*Your instructions*.
All of the data below should be returned exactly.

(Saved entries)
/-- Fetching is paused (R274): too much is outstanding, or the next log slot still belongs to an unpublished job. -/
def State.fetchPaused (s : State) : Bool :=
  16384 ≤ s.outstanding || s.cmd.journal.log.any fun r => r.idx % logSlots == s.cmd.journal.total % logSlots

/-- Change the command plane. -/
def State.updCmdPlane (s : State) (f : CmdPlane → CmdPlane) : State := { s with cmd := f s.cmd }

/-- Change the journal. -/
def State.updJournal (s : State) (f : Journal → Journal) : State := s.updCmdPlane fun c => { c with journal := f c.journal }

/-- The CRC-32C that a copy of a ring's state carries (R288). The fields stand in the rule's order. [DESIGN CHOICE, log entry 60] -/
def RingCopy.seal (c : RingCopy) : Nat :=
  (crc32c (leBytes 8 c.accepted ++ leBytes 8 c.published ++ leBytes 4 c.epoch ++ leBytes 4 c.gen)).toNat

/-- A copy's CRC is valid. -/
def RingCopy.valid (c : RingCopy) : Bool := c.crc == c.seal

/-- Copy A is the one in use: its CRC is valid, and copy B's is not or has a lower generation (R288). -/
def Journal.usesA (j : Journal) (n : Nat) : Bool :=
  let a := j.copyA.getD n {}
  let b := j.copyB.getD n {}
  a.valid && (!b.valid || b.gen ≤ a.gen)

/-- The copy of a ring's state that a start-up uses: that with the valid CRC and the higher generation; an empty journal has none (R288). [DESIGN CHOICE, log entry 60] -/
def Journal.ring (j : Journal) (n : Nat) : RingCopy :=
  let b := j.copyB.getD n {}
  if j.usesA n then j.copyA.getD n {} else if b.valid then b else {}

/-- The ring state as the registers hold it goes into the journal, into copies A and B alternately (R288). -/
def State.saveRing (s : State) (n : Nat) : State :=
  s.updJournal fun j =>
    let c : RingCopy := { accepted := s.accepted n, published := s.published n, epoch := s.epoch, gen := (j.ring n).gen + 1 }
    let c := { c with crc := c.seal }
    if j.usesA n then { j with copyB := j.copyB.set n c } else { j with copyA := j.copyA.set n c }

/-! ### Fetching entries -/

/-- Read the entry at ACCEPTED through its window: a request, or a refusal; nothing where the session's 64 requests are out (R274, R275, R403). -/
def State.readEntry (s : State) (n : Nat) (second : Bool) : State :=
  let r := s.rd64 (Reg.CMD_RING_BASE n)
  let off := refOff r + s.accepted n % s.ringSize n * 64
  match (if refReserved r = 0 then s.winRead (refWin r) off 64 else none) with
  | none => s.stopFetch n
  | some x =>
    if s.roomFor x 1 then
      (s.updRing n fun q => { q with fetch := .reading second }).deviceRequest x 1 (refWin r) off 64 [] (.entry n)
    else s

/-- Go on fetching where a doorbell waits for more entries and nothing is under way; not on a ring that has records of a replay to publish (R293). -/
def State.startFetch (s : State) (n : Nat) : State :=
  let r := s.ring n
  if r.fetch = .idle ∧ s.schedUp ∧ s.ringOpen n ∧ !s.fetchPaused ∧ !(s.cmd.replayLeft.any (·.1 == n)) ∧ r.doors.any (fun d => s.accepted n < d.seqEnd) then s.readEntry n false else s

/-- Go on fetching on every ring. -/
def State.fetchAll (s : State) : State := (List.range 64).foldl (fun s n => s.startFetch n) s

*Problem solution*.
/-- Fetching is paused (R274): too much is outstanding, or the next log slot still belongs to an unpublished job. -/
def State.fetchPaused (s : State) : Bool :=
  16384 ≤ s.outstanding || s.cmd.journal.log.any fun r => r.idx % logSlots == s.cmd.journal.total % logSlots

/-- Change the command plane. -/
def State.updCmdPlane (s : State) (f : CmdPlane → CmdPlane) : State := { s with cmd := f s.cmd }

/-- Change the journal. -/
def State.updJournal (s : State) (f : Journal → Journal) : State := s.updCmdPlane fun c => { c with journal := f c.journal }

/-- The CRC-32C that a copy of a ring's state carries (R288). The fields stand in the rule's order. [DESIGN CHOICE, log entry 60] -/
def RingCopy.seal (c : RingCopy) : Nat :=
  (crc32c (leBytes 8 c.accepted ++ leBytes 8 c.published ++ leBytes 4 c.epoch ++ leBytes 4 c.gen)).toNat

/-- A copy's CRC is valid. -/
def RingCopy.valid (c : RingCopy) : Bool := c.crc == c.seal

/-- Copy A is the one in use: its CRC is valid, and copy B's is not or has a lower generation (R288). -/
def Journal.usesA (j : Journal) (n : Nat) : Bool :=
  let a := j.copyA.getD n {}
  let b := j.copyB.getD n {}
  a.valid && (!b.valid || b.gen ≤ a.gen)

/-- The copy of a ring's state that a start-up uses: that with the valid CRC and the higher generation; an empty journal has none (R288). [DESIGN CHOICE, log entry 60] -/
def Journal.ring (j : Journal) (n : Nat) : RingCopy :=
  let b := j.copyB.getD n {}
  if j.usesA n then j.copyA.getD n {} else if b.valid then b else {}

/-- The ring state as the registers hold it goes into the journal, into copies A and B alternately (R288). -/
def State.saveRing (s : State) (n : Nat) : State :=
  s.updJournal fun j =>
    let c : RingCopy := { accepted := s.accepted n, published := s.published n, epoch := s.epoch, gen := (j.ring n).gen + 1 }
    let c := { c with crc := c.seal }
    if j.usesA n then { j with copyB := j.copyB.set n c } else { j with copyA := j.copyA.set n c }

/-! ### Fetching entries -/

/-- Read the entry at ACCEPTED through its window: a request, or a refusal; nothing where the session's 64 requests are out (R274, R275, R403). -/
def State.readEntry (s : State) (n : Nat) (second : Bool) : State :=
  let r := s.rd64 (Reg.CMD_RING_BASE n)
  let off := refOff r + s.accepted n % s.ringSize n * 64
  match (if refReserved r = 0 then s.winRead (refWin r) off 64 else none) with
  | none => s.stopFetch n
  | some x =>
    if s.roomFor x 1 then
      (s.updRing n fun q => { q with fetch := .reading second }).deviceRequest x 1 (refWin r) off 64 [] (.entry n)
    else s

/-- Go on fetching where a doorbell waits for more entries and nothing is under way; not on a ring that has records of a replay to publish (R293). -/
def State.startFetch (s : State) (n : Nat) : State :=
  let r := s.ring n
  if r.fetch = .idle ∧ s.schedUp ∧ s.ringOpen n ∧ !s.fetchPaused ∧ !(s.cmd.replayLeft.any (·.1 == n)) ∧ r.doors.any (fun d => s.accepted n < d.seqEnd) then s.readEntry n false else s

/-- Go on fetching on every ring. -/
def State.fetchAll (s : State) : State := (List.range 64).foldl (fun s n => s.startFetch n) s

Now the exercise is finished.